We try, once a year, to charter a boat with another couple and sail around the Caribbean. Jenn and I typically do food duty.

Actually, I typically do food duty, and Jenn does drink and bikini duty. But once a trip she does cook a meal.

At the beginning of the week, we provision the boat. Invariably, we get not enough rum and too much bread.

Toward the end, the bread is getting a little stale, and we’ve stopped somewhere (several times) to replenish our rum supply. Unfortunately, our livers usually cry “uncle” by day five, so we’ve also over-bought the rum.

What to do? Make breakfast, of course.

Caribbean French Toast Casserole

What You Need

1 loaf french bread
6-8 eggs
2 tsp. vanilla extract
1 tsp cinnamon
coco lopez
1 can crushed pineapple (if you happen to have some fresh chopped pineapple that’s been soaking in vanilla rum, brown sugar and ginger overnight, that’s even better…)
1/2 – 1 cup gold rum (also known as “enough” rum to get the bread soaked)

What To Do With It

Cut french bread into 1 inch slices, brush with butter, and toast to golden brown
After you toast the bread, cut into 1 inch by 1 inch squares

Beat the eggs, add 1/2 can coco lopez, 1 can crushed pineapple, cinnamon and rum in a large bowl. Combine bread with liquid until bread is fully soaked. If there is not enough liquid to soak the bread (shouldn’t be sitting in liquid but everything should be wet), beat some more eggs, and combine with more coco lopez, rum, and cinnamon.

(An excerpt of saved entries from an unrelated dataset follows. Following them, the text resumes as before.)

/-! ### State.onLink -/

@[simp] theorem onLink_ctx (l : Nat) (f : Link → Link) : (s.onLink l f).ctx = s.ctx := rfl
@[simp] theorem onLink_core (l : Nat) (f : Link → Link) : (s.onLink l f).core = s.core := rfl
@[simp] theorem onLink_bay (l : Nat) (f : Link → Link) : (s.onLink l f).bay = s.bay := rfl
@[simp] theorem onLink_insts (l : Nat) (f : Link → Link) : (s.onLink l f).insts = s.insts := rfl
@[simp] theorem onLink_nextInst (l : Nat) (f : Link → Link) : (s.onLink l f).nextInst = s.nextInst := rfl
@[simp] theorem onLink_mem (l : Nat) (f : Link → Link) : (s.onLink l f).mem = s.mem := rfl
@[simp] theorem onLink_sluice (l : Nat) (f : Link → Link) : (s.onLink l f).sluice = s.sluice := rfl
@[simp] theorem onLink_pwu (l : Nat) (f : Link → Link) : (s.onLink l f).pwu = s.pwu := rfl
@[simp] theorem onLink_weir (l : Nat) (f : Link → Link) : (s.onLink l f).weir = s.weir := rfl
@[simp] theorem onLink_hop (l : Nat) (f : Link → Link) : (s.onLink l f).hop = s.hop := rfl
@[simp] theorem onLink_prot (l : Nat) (f : Link → Link) : (s.onLink l f).prot = s.prot := rfl
@[simp] theorem onLink_log (l : Nat) (f : Link → Link) : (s.onLink l f).log = s.log := rfl
@[simp] theorem onLink_pwr (l : Nat) (f : Link → Link) : (s.onLink l f).pwr = s.pwr := rfl
@[simp] theorem onLink_fuse (l : Nat) (f : Link → Link) : (s.onLink l f).fuse = s.fuse := rfl
@[simp] theorem onLink_boot (l : Nat) (f : Link → Link) : (s.onLink l f).boot = s.boot := rfl
@[simp] theorem onLink_miller (l : Nat) (f : Link → Link) : (s.onLink l f).miller = s.miller := rfl
@[simp] theorem onLink_time (l : Nat) (f : Link → Link) : (s.onLink l f).time = s.time := rfl
@[simp] theorem onLink_pins (l : Nat) (f : Link → Link) : (s.onLink l f).pins = s.pins := rfl
@[simp] theorem onLink_pending (l : Nat) (f : Link → Link) : (s.onLink l f).pending = s.pending := rfl

/-! ### State.onGroup -/

@[simp] theorem onGroup_ctx (g : Nat) (f : LinkGroup → LinkGroup) : (s.onGroup g f).ctx = s.ctx := rfl
@[simp] theorem onGroup_core (g : Nat) (f : LinkGroup → LinkGroup) : (s.onGroup g f).core = s.core := rfl
@[simp] theorem onGroup_bay (g : Nat) (f : LinkGroup → LinkGroup) : (s.onGroup g f).bay = s.bay := rfl
@[simp] theorem onGroup_insts (g : Nat) (f : LinkGroup → LinkGroup) : (s.onGroup g f).insts = s.insts := rfl
@[simp] theorem onGroup_nextInst (g : Nat) (f : LinkGroup → LinkGroup) : (s.onGroup g f).nextInst = s.nextInst := rfl
@[simp] theorem onGroup_mem (g : Nat) (f : LinkGroup → LinkGroup) : (s.onGroup g f).mem = s.mem := rfl
@[simp] theorem onGroup_sluice (g : Nat) (f : LinkGroup → LinkGroup) : (s.onGroup g f).sluice = s.sluice := rfl
@[simp] theorem onGroup_pwu (g : Nat) (f : LinkGroup → LinkGroup) : (s.onGroup g f).pwu = s.pwu := rfl
@[simp] theorem onGroup_weir (g : Nat) (f : LinkGroup → LinkGroup) : (s.onGroup g f).weir = s.weir := rfl
@[simp] theorem onGroup_hop (g : Nat) (f : LinkGroup → LinkGroup) : (s.onGroup g f).hop = s.hop := rfl
@[simp] theorem onGroup_prot (g : Nat) (f : LinkGroup → LinkGroup) : (s.onGroup g f).prot = s.prot := rfl
@[simp] theorem onGroup_log (g : Nat) (f : LinkGroup → LinkGroup) : (s.onGroup g f).log = s.log := rfl
@[simp] theorem onGroup_pwr (g : Nat) (f : LinkGroup → LinkGroup) : (s.onGroup g f).pwr = s.pwr := rfl
@[simp] theorem onGroup_fuse (g : Nat) (f : LinkGroup → LinkGroup) : (s.onGroup g f).fuse = s.fuse := rfl
@[simp] theorem onGroup_boot (g : Nat) (f : LinkGroup → LinkGroup) : (s.onGroup g f).boot = s.boot := rfl
@[simp] theorem onGroup_miller (g : Nat) (f : LinkGroup → LinkGroup) : (s.onGroup g f).miller = s.miller := rfl
@[simp] theorem onGroup_time (g : Nat) (f : LinkGroup → LinkGroup) : (s.onGroup g f).time = s.time := rfl
@[simp] theorem onGroup_pins (g : Nat) (f : LinkGroup → LinkGroup) : (s.onGroup g f).pins = s.pins := rfl
@[simp] theorem onGroup_pending (g : Nat) (f : LinkGroup → LinkGroup) : (s.onGroup g f).pending = s.pending := rfl

/-! ### State.onRv -/

@[simp] theorem onRv_ctx (r : Nat) (f : Resv → Resv) : (s.onRv r f).ctx = s.ctx := rfl
@[simp] theorem onRv_core (r : Nat) (f : Resv → Resv) : (s.onRv r f).core = s.core := rfl
@[simp] theorem onRv_bay (r : Nat) (f : Resv → Resv) : (s.onRv r f).bay = s.bay := rfl
@[simp] theorem onRv_insts (r : Nat) (f : Resv → Resv) : (s.onRv r f).insts = s.insts := rfl
@[simp] theorem onRv_nextInst (r : Nat) (f : Resv → Resv) : (s.onRv r f).nextInst = s.nextInst := rfl
@[simp] theorem onRv_mem (r : Nat) (f : Resv → Resv) : (s.onRv r f).mem = s.mem := rfl
@[simp] theorem onRv_pwu (r : Nat) (f : Resv → Resv) : (s.onRv r f).pwu = s.pwu := rfl
@[simp] theorem onRv_leat (r : Nat) (f : Resv → Resv) : (s.onRv r f).leat = s.leat := rfl
@[simp] theorem onRv_weir (r : Nat) (f : Resv → Resv) : (s.onRv r f).weir = s.weir := rfl
@[simp] theorem onRv_hop (r : Nat) (f : Resv → Resv) : (s.onRv r f).hop = s.hop := rfl
@[simp] theorem onRv_prot (r : Nat) (f : Resv → Resv) : (s.onRv r f).prot = s.prot := rfl
@[simp] theorem onRv_log (r : Nat) (f : Resv → Resv) : (s.onRv r f).log = s.log := rfl
@[simp] theorem onRv_pwr (r : Nat) (f : Resv → Resv) : (s.onRv r f).pwr = s.pwr := rfl
@[simp] theorem onRv_fuse (r : Nat) (f : Resv → Resv) : (s.onRv r f).fuse = s.fuse := rfl
@[simp] theorem onRv_boot (r : Nat) (f : Resv → Resv) : (s.onRv r f).boot = s.boot := rfl
@[simp] theorem onRv_miller (r : Nat) (f : Resv → Resv) : (s.onRv r f).miller = s.miller := rfl
@[simp] theorem onRv_time (r : Nat) (f : Resv → Resv) : (s.onRv r f).time = s.time := rfl
@[simp] theorem onRv_pins (r : Nat) (f : Resv → Resv) : (s.onRv r f).pins = s.pins := rfl
@[simp] theorem onRv_pending (r : Nat) (f : Resv → Resv) : (s.onRv r f).pending = s.pending := rfl

/-! ### State.onPool -/

@[simp] theorem onPool_ctx (p : Nat) (f : Pool → Pool) : (s.onPool p f).ctx = s.ctx := rfl
@[simp] theorem onPool_core (p : Nat) (f : Pool → Pool) : (s.onPool p f).core = s.core := rfl
@[simp] theorem onPool_bay (p : Nat) (f : Pool → Pool) : (s.onPool p f).bay = s.bay := rfl
@[simp] theorem onPool_insts (p : Nat) (f : Pool → Pool) : (s.onPool p f).insts = s.insts := rfl
@[simp] theorem onPool_nextInst (p : Nat) (f : Pool → Pool) : (s.onPool p f).nextInst = s.nextInst := rfl
@[simp] theorem onPool_mem (p : Nat) (f : Pool → Pool) : (s.onPool p f).mem = s.mem := rfl
@[simp] theorem onPool_sluice (p : Nat) (f : Pool → Pool) : (s.onPool p f).sluice = s.sluice := rfl
@[simp] theorem onPool_leat (p : Nat) (f : Pool → Pool) : (s.onPool p f).leat = s.leat := rfl
@[simp] theorem onPool_weir (p : Nat) (f : Pool → Pool) : (s.onPool p f).weir = s.weir := rfl
@[simp] theorem onPool_hop (p : Nat) (f : Pool → Pool) : (s.onPool p f).hop = s.hop := rfl
@[simp] theorem onPool_prot (p : Nat) (f : Pool → Pool) : (s.onPool p f).prot = s.prot := rfl
@[simp] theorem onPool_log (p : Nat) (f : Pool → Pool) : (s.onPool p f).log = s.log := rfl
@[simp] theorem onPool_pwr (p : Nat) (f : Pool → Pool) : (s.onPool p f).pwr = s.pwr := rfl
@[simp] theorem onPool_fuse (p : Nat) (f : Pool → Pool) : (s.onPool p f).fuse = s.fuse := rfl
@[simp] theorem onPool_boot (p : Nat) (f : Pool → Pool) : (s.onPool p f).boot = s.boot := rfl
@[simp] theorem onPool_miller (p : Nat) (f : Pool → Pool) : (s.onPool p f).miller = s.miller := rfl
@[simp] theorem onPool_time (p : Nat) (f : Pool → Pool) : (s.onPool p f).time = s.time := rfl
@[simp] theorem onPool_pins (p : Nat) (f : Pool → Pool) : (s.onPool p f).pins = s.pins := rfl
@[simp] theorem onPool_pending (p : Nat) (f : Pool → Pool) : (s.onPool p f).pending = s.pending := rfl

/-! ### State.onChan -/

@[simp] theorem onChan_ctx (c : Nat) (f : Channel → Channel) : (s.onChan c f).ctx = s.ctx := rfl
@[simp] theorem onChan_core (c : Nat) (f : Channel → Channel) : (s.onChan c f).core = s.core := rfl
@[simp] theorem onChan_bay (c : Nat) (f : Channel → Channel) : (s.onChan c f).bay = s.bay := rfl
@[simp] theorem onChan_insts (c : Nat) (f : Channel → Channel) : (s.onChan c f).insts = s.insts := rfl
@[simp] theorem onChan_nextInst (c : Nat) (f : Channel → Channel) : (s.onChan c f).nextInst = s.nextInst := rfl
@[simp] theorem onChan_mem (c : Nat) (f : Channel → Channel) : (s.onChan c f).mem = s.mem := rfl
@[simp] theorem onChan_sluice (c : Nat) (f : Channel → Channel) : (s.onChan c f).sluice = s.sluice := rfl
@[simp] theorem onChan_pwu (c : Nat) (f : Channel → Channel) : (s.onChan c f).pwu = s.pwu := rfl
@[simp] theorem onChan_leat (c : Nat) (f : Channel → Channel) : (s.onChan c f).leat = s.leat := rfl
@[simp] theorem onChan_weir (c : Nat) (f : Channel → Channel) : (s.onChan c f).weir = s.weir := rfl
@[simp] theorem onChan_prot (c : Nat) (f : Channel → Channel) : (s.onChan c f).prot = s.prot := rfl
@[simp] theorem onChan_log (c : Nat) (f : Channel → Channel) : (s.onChan c f).log = s.log := rfl
@[simp] theorem onChan_pwr (c : Nat) (f : Channel → Channel) : (s.onChan c f).pwr = s.pwr := rfl
@[simp] theorem onChan_fuse (c : Nat) (f : Channel → Channel) : (s.onChan c f).fuse = s.fuse := rfl
@[simp] theorem onChan_boot (c : Nat) (f : Channel → Channel) : (s.onChan c f).boot = s.boot := rfl
@[simp] theorem onChan_miller (c : Nat) (f : Channel → Channel) : (s.onChan c f).miller = s.miller := rfl
@[simp] theorem onChan_time (c : Nat) (f : Channel → Channel) : (s.onChan c f).time = s.time := rfl
@[simp] theorem onChan_pins (c : Nat) (f : Channel → Channel) : (s.onChan c f).pins = s.pins := rfl
@[simp] theorem onChan_pending (c : Nat) (f : Channel → Channel) : (s.onChan c f).pending = s.pending := rfl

Butter a rectangular glass pan.

Pour into pan, sprinkle with cinnamon. Let sit overnight. (You don’t have to do this but it is better this way).

Next morning, drizzle some rum on it (notice a theme here?), put a few pats of butter around the dish and bake at 350 for 35-45 minutes.

You’ve just created french toast in a casserole pan, but you shouldn’t need syrup with this.

A little more rum, though, never hurt anyone.